Wer sich dennoch den Respekt vor den Unwägbarkeiten des Lebens erhält, bleibt gerüstet für heftigere Stürme, die mitunter wie aus dem Nichts auftauchen.
Die hohe Kunst der Selbstreflexion
Die moderne Psychologie lässt uns wissen, dass ein erschreckend hoher Anteil unserer Handlungen weitgehend automatisierte Wiederholungen eingeübter Verhaltensmuster seien. So weit her sei es gar nicht mit unserer hoch geschätzten Selbstbestimmtheit.[nbsp]
Eine umso lohnenswertere, wenn auch nicht ganz triviale Herausforderung ist es, diesen Automatismen ein wenig auf den Zahn zu fühlen und sie dort, wo sie sich einfach als unangemessen erweisen, durch bessere Alternativen zu ersetzen.
Den eigenen Mustern auf die Schliche kommen – aber wie?
Dass man sie nicht so leicht erkennt, das haben blinde Flecken so an sich. Doch gibt es eine Reihe bewährter Ansätze, die weit mehr zu bieten haben als selbstverliebte Selfie-Nabelschau:
Unterschiedliche Impulse und Übungen zur eigenständigen Selbstreflexion, die obligatorische Selbstcoaching-App, ein begleitetes Coaching face-to-face, per Skype oder Telefon, umfassendere und längerfristige Angebote zur Selbsterfahrung bis hin zur Therapie.
Das Angebot ist vielfältig und die anbietenden Branchen bieten eine respektable Bandbreite an Erfahrungen und Expertise.
Selbstreflexion – Ein Ansatz mit Potenzial!

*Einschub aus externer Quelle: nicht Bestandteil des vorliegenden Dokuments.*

-- ==== Sys2Proof/Machine/LanePerm.lean ====
section
/-!
DEFINITION. Ballots, prefix counts, shuffles, lane numbers, predicates, index-register moves (R329 to R335) and TNMASK (R378).
-/

namespace Sys2Proof.Machine

/-! ## Predicates (R329) -/

/-- The specification of an instruction on predicates or index registers: no type, no b operand. -/
def noTypeSpec (mods : BitVec 6) (reserved : LaneFields → Bool) (x : LaneCtx) : LaneSpec :=
  { LaneSpec.plain with reserved := modRefused x.f mods || reserved x.f }

/-- A predicate operation (R329). -/
def predLane (s : State) (f : LaneFields) (g : Bool → Bool → Bool) : Outcome :=
  laneOp s f
    (noTypeSpec 0 fun f => field f.vd 3 5 != 0 || field f.va 3 5 != 0 || field f.vb 3 5 != 0 || f.bsel != 0 || f.vc != 0
      || f.ss != 0 || f.imm != 0)
    fun s x => x.writeLanes s (fun t l =>
      t.setP l x.f.vd.toNat (g (x.team.p l x.f.va.toNat) (x.team.p l x.f.vb.toNat)))

/-- VPAND (R329). -/
def execVpand (f : LaneFields) (s : State) : Outcome := predLane s f fun a b => a && b

/-- VPOR (R329). -/
def execVpor (f : LaneFields) (s : State) : Outcome := predLane s f fun a b => a || b

/-- VPXOR (R329). -/
def execVpxor (f : LaneFields) (s : State) : Outcome := predLane s f fun a b => a != b

/-- VPANDN (R329). -/
def execVpandn (f : LaneFields) (s : State) : Outcome := predLane s f fun a b => a && !b

/-! ## Ballot and prefix count (R330, R331) -/

/-- t(l) of R330: the lane is active and its predicate true. -/
def LaneCtx.vote (x : LaneCtx) (l : Nat) : Bool := x.lanes.contains l && x.team.p l (x.f.va.toNat % 8)

/-- A clause's scalar destination is written: its mark on the scoreboard goes, one of its entries for the register (R195). -/
def Path.landScalar (p : Path) (clause : Nat) (sd : Reg6) (v : Word64) : Path :=
  let clear := fun (c : Clause) => if c.id = clause then { c with dests := c.dests.erase sd.toNat } else c
  { p.setS sd v with run := p.run.map clear, done := p.done.map clear }

/-- An earlier MSTAT of the path has still to write a scalar register (R195). -/
def LaneCtx.statPending (x : LaneCtx) (sd : Nat) : Bool := x.team.seq.any (fun m => m.writes x.w.pi sd)

/-- VBALLOT (R330): the scalar destination lands when the instruction completes, after an earlier MSTAT's write to the same register
(R195). -/
def execVballot (f : LaneFields) (s : State) : Outcome :=
  laneOp s f
    (noTypeSpec 1 fun f => field f.vd 6 2 != 0 || field f.va 3 5 != 0 || f.bsel != 0 || f.vb != 0 || f.vc != 0 || f.ss != 0
      || (if f.md.getLsbD 0 then f.imm != 0 else field f.imm 4 28 != 0))
    fun s x =>
      let w := 64 * x.f.imm.toNat
      let v := if x.f.md.getLsbD 0 then (x.lanes.filter x.vote).length
        else (List.range 64).foldl (fun a k => a + (if x.vote (w + k) then 2 ^ k else 0)) 0
      if x.statPending (field x.f.vd 0 6 : Reg6).toNat then s
      else laneDone (s.onPath x.w (fun p => p.landScalar x.c.id (field x.f.vd 0 6) (BitVec.ofNat 64 v))) x.w

/-- VPREFIX (R331). -/
def execVprefix (f : LaneFields) (s : State) : Outcome :=
  laneOp s f
    (fun x => { noTypeSpec 1 (fun f => field f.va 3 5 != 0 || f.bsel != 0 || f.vb != 0 || f.vc != 0 || f.ss != 0
        || f.imm != 0) x with groups := [group 0 x.f.vd 1 true] })
    fun s x => x.writeVd s 0 (fun l =>
      (x.lanes.filter (fun m => x.vote m && (decide (m < l) || (x.f.md.getLsbD 0 && m == l)))).length)

/-! ## Shuffles (R332, R333) -/

/-- A shuffle: `src` gives the source lane from the lane, the control value and the segment size (R332). -/
def shuffle (s : State) (f : LaneFields) (src : Nat → Nat → Nat → Nat) : Outcome :=
  laneOp s f
    (fun x =>
      let g := (field x.f.md 0 4).toNat
      { arithSpec clsW true false 0x0F x with
        reserved := modRefused x.f 0x0F || g == 0 || decide (10 < g) || x.f.vc != 0 || bRefused x.f x.ty })
    fun s x =>
      let ty := x.ty
      let seg := 2 ^ (field x.f.md 0 4).toNat
      x.writeVd s ty (fun l =>
        let m := src l (x.b ty l % 2 ^ 32) seg
        if m < x.team.k.lanes then x.team.rd ty m x.f.va.toNat else 0)

/-- VSHFLI (R332). -/
def execVshfli (f : LaneFields) (s : State) : Outcome := shuffle s f fun l k seg => l - l % seg + k % seg

/-- VSHFLX (R332). -/
def execVshflx (f : LaneFields) (s : State) : Outcome := shuffle s f fun l k seg => l - l % seg + (l % seg ^^^ k % seg)

/-- VSHFLU (R332). -/
def execVshflu (f : LaneFields) (s : State) : Outcome :=
  shuffle s f fun l k seg => if k < seg ∧ k ≤ l % seg then l - k else l

/-- VSHFLD (R332). -/
def execVshfld (f : LaneFields) (s : State) : Outcome :=
  shuffle s f fun l k seg => if k < seg ∧ l % seg + k < seg then l + k else l

/-! ## Lane number and index registers (R334, R335) -/

/-- VLANEID (R334). -/
def execVlaneid (f : LaneFields) (s : State) : Outcome :=
  laneOp s f
    (fun x => { noTypeSpec 0 (fun f => f.va != 0 || f.bsel != 0 || f.vb != 0 || f.vc != 0 || f.ss != 0 || f.imm != 0) x with
      groups := [group 0 x.f.vd 1 true] })
    fun s x => x.writeVd s 0 id

/-- The specification of VXSET and VXADD: a 32-bit b operand from a register, a scalar or an immediate (R335). -/
def indexSpec (reserved : LaneFields → Bool) (x : LaneCtx) : LaneSpec :=
  { noTypeSpec 0 (fun f => reserved f || f.bsel == 3 || field f.vd 3 5 != 0 || f.vc != 0 || bRefused f 0) x with
    groups := bGroups x 0 1 }

/-- VXSET (R335). -/
def execVxset (f : LaneFields) (s : State) : Outcome :=
  laneOp s f (indexSpec fun f => f.va != 0) fun s x =>
    x.writeLanes s (fun t l => t.setX l (x.f.vd.toNat % 8) (BitVec.ofNat 32 (x.b 0 l)))

/-- An index register with INDEX advanced (R335). -/
def xAdvance (v : Word32) (n : Nat) : Word32 :=
  BitVec.ofNat 32 (v.toNat / 2 ^ 8 * 2 ^ 8 + (xIndex v + n % 256) % 256)

/-- VXADD (R335). -/
def execVxadd (f : LaneFields) (s : State) : Outcome :=
  laneOp s f (indexSpec fun f => field f.va 3 5 != 0) fun s x =>
    x.writeLanes s (fun t l => t.setX l (x.f.vd.toNat % 8) (xAdvance (x.team.x l (x.f.va.toNat % 8)) (x.b 0 l)))

/-- VXMOV (R335). -/
def execVxmov (f : LaneFields) (s : State) : Outcome :=
  laneOp s f
    (fun x => { noTypeSpec 0 (fun f => field f.va 3 5 != 0 || f.bsel != 0 || f.vb != 0 || f.vc != 0 || f.ss != 0
        || f.imm != 0) x with groups := [group 0 x.f.vd 1 true] })
    fun s x => x.writeVd s 0 (fun l => (x.team.x l (x.f.va.toNat % 8)).toNat)

/-! ## TNMASK (R378) -/

/-- TNMASK (R378): the slot and window come from SS, the query of a lane from va, and the first column from b. -/
def execTnmask (f : LaneFields) (s : State) : Outcome :=
  laneOp s f
    (fun x =>
      let v := x.c.scalar x.f.ss
      { noTypeSpec 0 (fun f => f.vc != 0 || f.bsel == 1 || f.bsel == 3
          || (if f.bsel = 0 then f.imm != 0 else f.vb != 0)
          || field v 12 20 != 0 || field v 50 14 != 0) x with
        groups := [group 0 x.f.vd 1 true, group 0 x.f.va 1 false] ++ bGroups x 0 1 })
    fun s x =>
      let v := x.c.scalar x.f.ss
      let slot := (field v 0 12).toNat
      match treeCheck s slot x.team.asid false with
      | some c => trapLane s x.w c x.firstLane 0
      | none =>
        let k := s.slot slot
        x.writeVd s 0 (fun l =>
          let q := x.team.v l x.f.va.toNat
          (maskWord k (field q 0 8).toNat (field q 8 18).toNat (field v 32 18).toNat (x.b 0 l)).toNat)

end Sys2Proof.Machine
end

Vor Kurzem fand an der ETH Zürich eine höchst spannende Tagung über Leadership in Extremsituationen statt. Praxiserprobte Führungspersönlichkeiten aus Wirtschaft, Medizin, Wissenschaft, Militär und Politik berichteten über ihre Erfahrungen im Umgang mit eskalierenden Krisen und Katastrophen.
Das Resumée des Veranstalters: In diesem Bereich der Selbstreflexion liegt noch enormes Potenzial!
Allein: Den Willen, sich in die eigenen Tiefen vorzuwagen – den müssen wagemutige Seelen immer noch selbst aufbringen. Und das ist auch gut so.